### The task:
Using the records below, write out again exactly the lines that begin at the line containing "simp only [fits, decide_eq_true_eq] at h" and end at the line containing "f.lo ≤ i := by omega", and no other lines.

### Records for the exercise:
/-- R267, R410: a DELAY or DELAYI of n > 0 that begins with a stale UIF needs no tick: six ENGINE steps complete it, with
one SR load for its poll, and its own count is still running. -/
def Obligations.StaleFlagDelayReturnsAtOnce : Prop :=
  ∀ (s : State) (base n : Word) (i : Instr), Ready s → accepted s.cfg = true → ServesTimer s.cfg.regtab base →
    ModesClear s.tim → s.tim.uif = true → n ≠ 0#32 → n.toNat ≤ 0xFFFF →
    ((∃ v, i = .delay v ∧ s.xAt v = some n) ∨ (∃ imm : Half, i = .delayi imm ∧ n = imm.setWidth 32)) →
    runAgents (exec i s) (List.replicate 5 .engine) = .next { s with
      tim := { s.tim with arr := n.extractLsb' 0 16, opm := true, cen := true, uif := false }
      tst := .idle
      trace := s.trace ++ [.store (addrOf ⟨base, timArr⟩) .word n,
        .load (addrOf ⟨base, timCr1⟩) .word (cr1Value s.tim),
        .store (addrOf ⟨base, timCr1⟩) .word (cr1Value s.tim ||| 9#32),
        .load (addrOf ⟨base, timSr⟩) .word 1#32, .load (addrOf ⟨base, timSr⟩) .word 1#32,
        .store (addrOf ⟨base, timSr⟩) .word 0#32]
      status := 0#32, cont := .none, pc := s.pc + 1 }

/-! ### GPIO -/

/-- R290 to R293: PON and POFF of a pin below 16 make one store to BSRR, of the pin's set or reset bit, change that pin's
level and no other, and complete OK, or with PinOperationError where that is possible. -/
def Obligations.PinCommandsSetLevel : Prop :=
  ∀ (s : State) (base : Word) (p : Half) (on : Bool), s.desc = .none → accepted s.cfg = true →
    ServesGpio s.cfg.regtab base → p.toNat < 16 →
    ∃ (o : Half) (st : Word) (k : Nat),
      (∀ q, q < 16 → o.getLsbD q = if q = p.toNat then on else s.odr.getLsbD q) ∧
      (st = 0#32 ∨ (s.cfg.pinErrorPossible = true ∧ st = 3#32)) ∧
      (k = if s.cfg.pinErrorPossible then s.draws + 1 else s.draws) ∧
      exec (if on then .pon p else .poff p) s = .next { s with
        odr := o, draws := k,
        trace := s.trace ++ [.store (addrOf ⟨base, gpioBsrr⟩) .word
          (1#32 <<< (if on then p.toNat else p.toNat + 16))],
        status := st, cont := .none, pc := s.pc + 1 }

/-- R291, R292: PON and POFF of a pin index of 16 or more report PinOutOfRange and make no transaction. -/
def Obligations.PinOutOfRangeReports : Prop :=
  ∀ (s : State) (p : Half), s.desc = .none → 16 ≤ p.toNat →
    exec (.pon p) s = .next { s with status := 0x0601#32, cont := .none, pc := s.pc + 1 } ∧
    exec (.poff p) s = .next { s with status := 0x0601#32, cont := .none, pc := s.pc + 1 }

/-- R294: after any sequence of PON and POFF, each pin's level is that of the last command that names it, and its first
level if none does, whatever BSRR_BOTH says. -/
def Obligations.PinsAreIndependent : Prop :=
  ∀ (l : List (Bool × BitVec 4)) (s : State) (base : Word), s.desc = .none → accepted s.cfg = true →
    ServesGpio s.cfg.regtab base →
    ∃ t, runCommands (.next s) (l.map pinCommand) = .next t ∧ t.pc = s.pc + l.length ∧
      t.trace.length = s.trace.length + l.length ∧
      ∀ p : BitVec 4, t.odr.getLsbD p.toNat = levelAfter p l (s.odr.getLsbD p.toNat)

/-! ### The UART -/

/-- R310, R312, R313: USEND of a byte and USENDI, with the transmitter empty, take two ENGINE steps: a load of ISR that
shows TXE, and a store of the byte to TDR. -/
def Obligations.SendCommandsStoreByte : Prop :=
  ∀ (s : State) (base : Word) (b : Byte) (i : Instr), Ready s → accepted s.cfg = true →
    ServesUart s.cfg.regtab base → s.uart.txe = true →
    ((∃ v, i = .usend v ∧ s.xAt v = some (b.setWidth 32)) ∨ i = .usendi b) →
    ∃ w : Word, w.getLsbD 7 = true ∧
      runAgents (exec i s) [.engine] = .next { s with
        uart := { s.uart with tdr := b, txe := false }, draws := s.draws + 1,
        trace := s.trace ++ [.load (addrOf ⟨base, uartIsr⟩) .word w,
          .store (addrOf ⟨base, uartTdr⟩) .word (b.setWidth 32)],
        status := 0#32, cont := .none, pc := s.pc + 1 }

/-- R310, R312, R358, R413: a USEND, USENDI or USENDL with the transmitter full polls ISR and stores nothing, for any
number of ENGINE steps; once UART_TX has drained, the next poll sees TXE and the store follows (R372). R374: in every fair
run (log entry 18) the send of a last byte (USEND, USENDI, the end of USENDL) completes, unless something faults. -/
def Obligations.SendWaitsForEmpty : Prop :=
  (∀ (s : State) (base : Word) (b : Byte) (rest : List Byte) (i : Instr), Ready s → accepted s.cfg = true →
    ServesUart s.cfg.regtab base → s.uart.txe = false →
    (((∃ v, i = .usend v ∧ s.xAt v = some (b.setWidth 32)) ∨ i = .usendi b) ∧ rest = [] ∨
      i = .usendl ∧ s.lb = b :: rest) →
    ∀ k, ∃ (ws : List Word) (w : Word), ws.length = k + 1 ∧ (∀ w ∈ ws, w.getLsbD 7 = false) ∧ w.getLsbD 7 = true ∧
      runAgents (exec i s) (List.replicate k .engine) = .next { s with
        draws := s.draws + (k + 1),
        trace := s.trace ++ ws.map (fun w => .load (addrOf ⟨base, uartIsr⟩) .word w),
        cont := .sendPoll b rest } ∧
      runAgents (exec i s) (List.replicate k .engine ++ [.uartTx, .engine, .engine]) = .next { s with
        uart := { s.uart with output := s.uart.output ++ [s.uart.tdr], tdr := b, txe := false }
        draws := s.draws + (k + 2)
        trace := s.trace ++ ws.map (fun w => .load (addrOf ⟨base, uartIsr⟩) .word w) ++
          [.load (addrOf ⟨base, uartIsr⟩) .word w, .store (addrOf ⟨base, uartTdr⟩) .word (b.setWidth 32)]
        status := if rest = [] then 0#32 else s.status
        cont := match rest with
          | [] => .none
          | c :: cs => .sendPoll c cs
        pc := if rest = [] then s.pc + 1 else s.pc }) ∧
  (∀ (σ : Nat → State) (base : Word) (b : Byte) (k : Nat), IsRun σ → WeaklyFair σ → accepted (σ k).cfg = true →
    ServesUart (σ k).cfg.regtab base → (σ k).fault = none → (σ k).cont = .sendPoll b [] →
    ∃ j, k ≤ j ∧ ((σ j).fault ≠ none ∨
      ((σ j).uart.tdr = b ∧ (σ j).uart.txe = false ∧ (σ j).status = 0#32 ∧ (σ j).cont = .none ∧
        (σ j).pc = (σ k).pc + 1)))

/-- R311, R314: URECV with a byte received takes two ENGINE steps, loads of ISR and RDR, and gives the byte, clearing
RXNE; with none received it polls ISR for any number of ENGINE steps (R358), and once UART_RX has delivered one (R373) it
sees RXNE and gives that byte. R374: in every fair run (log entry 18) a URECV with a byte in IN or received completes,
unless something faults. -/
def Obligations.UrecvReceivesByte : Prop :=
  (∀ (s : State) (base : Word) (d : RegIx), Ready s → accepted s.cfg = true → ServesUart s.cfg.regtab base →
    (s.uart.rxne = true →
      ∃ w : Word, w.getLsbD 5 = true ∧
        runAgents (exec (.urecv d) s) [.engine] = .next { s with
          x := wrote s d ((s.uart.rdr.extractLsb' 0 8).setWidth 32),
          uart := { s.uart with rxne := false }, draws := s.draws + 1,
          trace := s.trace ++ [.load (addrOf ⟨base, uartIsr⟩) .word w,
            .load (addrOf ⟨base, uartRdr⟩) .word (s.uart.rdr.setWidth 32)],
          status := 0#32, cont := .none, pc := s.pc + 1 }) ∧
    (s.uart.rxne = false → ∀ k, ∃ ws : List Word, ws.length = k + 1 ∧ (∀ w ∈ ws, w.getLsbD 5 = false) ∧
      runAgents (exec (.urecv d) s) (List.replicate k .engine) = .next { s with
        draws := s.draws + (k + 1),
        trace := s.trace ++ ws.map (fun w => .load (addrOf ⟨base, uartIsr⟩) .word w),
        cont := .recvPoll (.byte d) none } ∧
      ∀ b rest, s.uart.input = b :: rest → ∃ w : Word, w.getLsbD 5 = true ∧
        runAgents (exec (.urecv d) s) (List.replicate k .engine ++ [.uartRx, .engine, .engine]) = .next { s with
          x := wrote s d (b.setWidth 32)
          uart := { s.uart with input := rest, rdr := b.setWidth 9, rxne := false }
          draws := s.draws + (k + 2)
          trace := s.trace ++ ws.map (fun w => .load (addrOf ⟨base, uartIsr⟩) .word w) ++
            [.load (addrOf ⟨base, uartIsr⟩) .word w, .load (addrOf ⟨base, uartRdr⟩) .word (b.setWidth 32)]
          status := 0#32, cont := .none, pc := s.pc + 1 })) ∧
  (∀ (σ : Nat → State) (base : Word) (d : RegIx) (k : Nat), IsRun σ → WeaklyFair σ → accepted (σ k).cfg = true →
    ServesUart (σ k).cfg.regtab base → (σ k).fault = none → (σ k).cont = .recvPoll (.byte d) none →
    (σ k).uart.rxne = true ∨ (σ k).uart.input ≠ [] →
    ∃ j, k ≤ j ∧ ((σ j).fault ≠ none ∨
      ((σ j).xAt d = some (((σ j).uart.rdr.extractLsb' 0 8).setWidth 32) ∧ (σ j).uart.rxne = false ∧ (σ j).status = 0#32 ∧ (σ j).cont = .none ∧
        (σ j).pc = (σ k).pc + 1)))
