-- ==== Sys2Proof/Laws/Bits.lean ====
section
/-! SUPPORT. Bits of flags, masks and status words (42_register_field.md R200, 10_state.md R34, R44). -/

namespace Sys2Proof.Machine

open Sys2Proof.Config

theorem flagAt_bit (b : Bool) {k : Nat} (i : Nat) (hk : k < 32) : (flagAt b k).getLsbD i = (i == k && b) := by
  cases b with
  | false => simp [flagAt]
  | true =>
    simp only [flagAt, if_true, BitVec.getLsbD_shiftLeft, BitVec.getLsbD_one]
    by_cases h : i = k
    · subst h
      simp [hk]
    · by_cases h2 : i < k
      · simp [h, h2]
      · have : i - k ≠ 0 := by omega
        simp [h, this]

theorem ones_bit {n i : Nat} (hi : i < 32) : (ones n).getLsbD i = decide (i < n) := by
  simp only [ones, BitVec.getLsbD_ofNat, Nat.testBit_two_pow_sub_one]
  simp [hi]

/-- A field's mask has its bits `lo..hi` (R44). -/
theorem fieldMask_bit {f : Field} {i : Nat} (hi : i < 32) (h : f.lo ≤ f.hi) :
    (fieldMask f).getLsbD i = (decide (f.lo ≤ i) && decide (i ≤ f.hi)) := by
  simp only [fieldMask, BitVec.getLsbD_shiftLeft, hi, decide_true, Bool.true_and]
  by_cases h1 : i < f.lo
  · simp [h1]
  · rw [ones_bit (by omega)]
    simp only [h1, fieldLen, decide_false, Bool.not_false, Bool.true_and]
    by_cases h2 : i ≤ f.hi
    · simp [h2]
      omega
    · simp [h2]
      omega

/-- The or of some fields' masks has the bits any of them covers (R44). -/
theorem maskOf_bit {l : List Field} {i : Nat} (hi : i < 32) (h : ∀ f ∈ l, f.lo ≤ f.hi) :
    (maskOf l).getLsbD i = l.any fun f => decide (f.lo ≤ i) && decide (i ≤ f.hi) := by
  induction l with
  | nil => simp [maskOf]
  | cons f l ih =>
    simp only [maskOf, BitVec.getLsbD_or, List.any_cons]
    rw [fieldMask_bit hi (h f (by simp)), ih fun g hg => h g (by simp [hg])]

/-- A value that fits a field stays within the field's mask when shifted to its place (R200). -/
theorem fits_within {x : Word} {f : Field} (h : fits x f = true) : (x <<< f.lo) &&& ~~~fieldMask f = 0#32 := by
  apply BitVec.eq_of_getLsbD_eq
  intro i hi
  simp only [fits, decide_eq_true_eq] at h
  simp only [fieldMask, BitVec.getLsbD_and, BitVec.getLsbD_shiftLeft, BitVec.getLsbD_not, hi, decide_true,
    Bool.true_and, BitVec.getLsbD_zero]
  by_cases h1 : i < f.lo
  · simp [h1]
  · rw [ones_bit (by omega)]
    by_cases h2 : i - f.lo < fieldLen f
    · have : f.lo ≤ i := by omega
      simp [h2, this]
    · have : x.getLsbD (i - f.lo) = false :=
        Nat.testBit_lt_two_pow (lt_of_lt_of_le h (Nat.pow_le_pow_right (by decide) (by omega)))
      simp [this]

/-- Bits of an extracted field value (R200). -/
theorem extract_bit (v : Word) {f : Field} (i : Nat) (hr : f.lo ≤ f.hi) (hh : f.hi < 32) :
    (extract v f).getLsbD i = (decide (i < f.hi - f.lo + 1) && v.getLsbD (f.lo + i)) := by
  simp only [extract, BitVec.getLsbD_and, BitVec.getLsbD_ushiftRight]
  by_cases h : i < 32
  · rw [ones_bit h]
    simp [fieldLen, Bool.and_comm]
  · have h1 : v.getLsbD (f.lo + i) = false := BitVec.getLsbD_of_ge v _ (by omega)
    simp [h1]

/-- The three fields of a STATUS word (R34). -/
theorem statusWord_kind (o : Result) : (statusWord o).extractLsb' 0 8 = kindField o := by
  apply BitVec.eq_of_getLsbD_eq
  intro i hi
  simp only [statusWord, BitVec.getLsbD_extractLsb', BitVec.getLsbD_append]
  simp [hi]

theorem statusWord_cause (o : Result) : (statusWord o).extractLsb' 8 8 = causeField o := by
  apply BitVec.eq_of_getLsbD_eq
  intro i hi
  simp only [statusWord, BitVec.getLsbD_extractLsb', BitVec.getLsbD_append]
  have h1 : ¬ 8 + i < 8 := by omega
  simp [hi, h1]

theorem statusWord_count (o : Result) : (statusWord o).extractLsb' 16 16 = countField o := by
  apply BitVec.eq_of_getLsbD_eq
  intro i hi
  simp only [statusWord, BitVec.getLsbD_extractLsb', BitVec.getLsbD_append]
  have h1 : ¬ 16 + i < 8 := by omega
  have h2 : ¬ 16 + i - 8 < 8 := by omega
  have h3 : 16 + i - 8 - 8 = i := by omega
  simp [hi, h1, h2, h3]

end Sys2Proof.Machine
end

### The completed task:
  simp only [fits, decide_eq_true_eq] at h
  simp only [fieldMask, BitVec.getLsbD_and, BitVec.getLsbD_shiftLeft, BitVec.getLsbD_not, hi, decide_true,
    Bool.true_and, BitVec.getLsbD_zero]
  by_cases h1 : i < f.lo
  · simp [h1]
  · rw [ones_bit (by omega)]
    by_cases h2 : i - f.lo < fieldLen f
    · have : f.lo ≤ i := by omega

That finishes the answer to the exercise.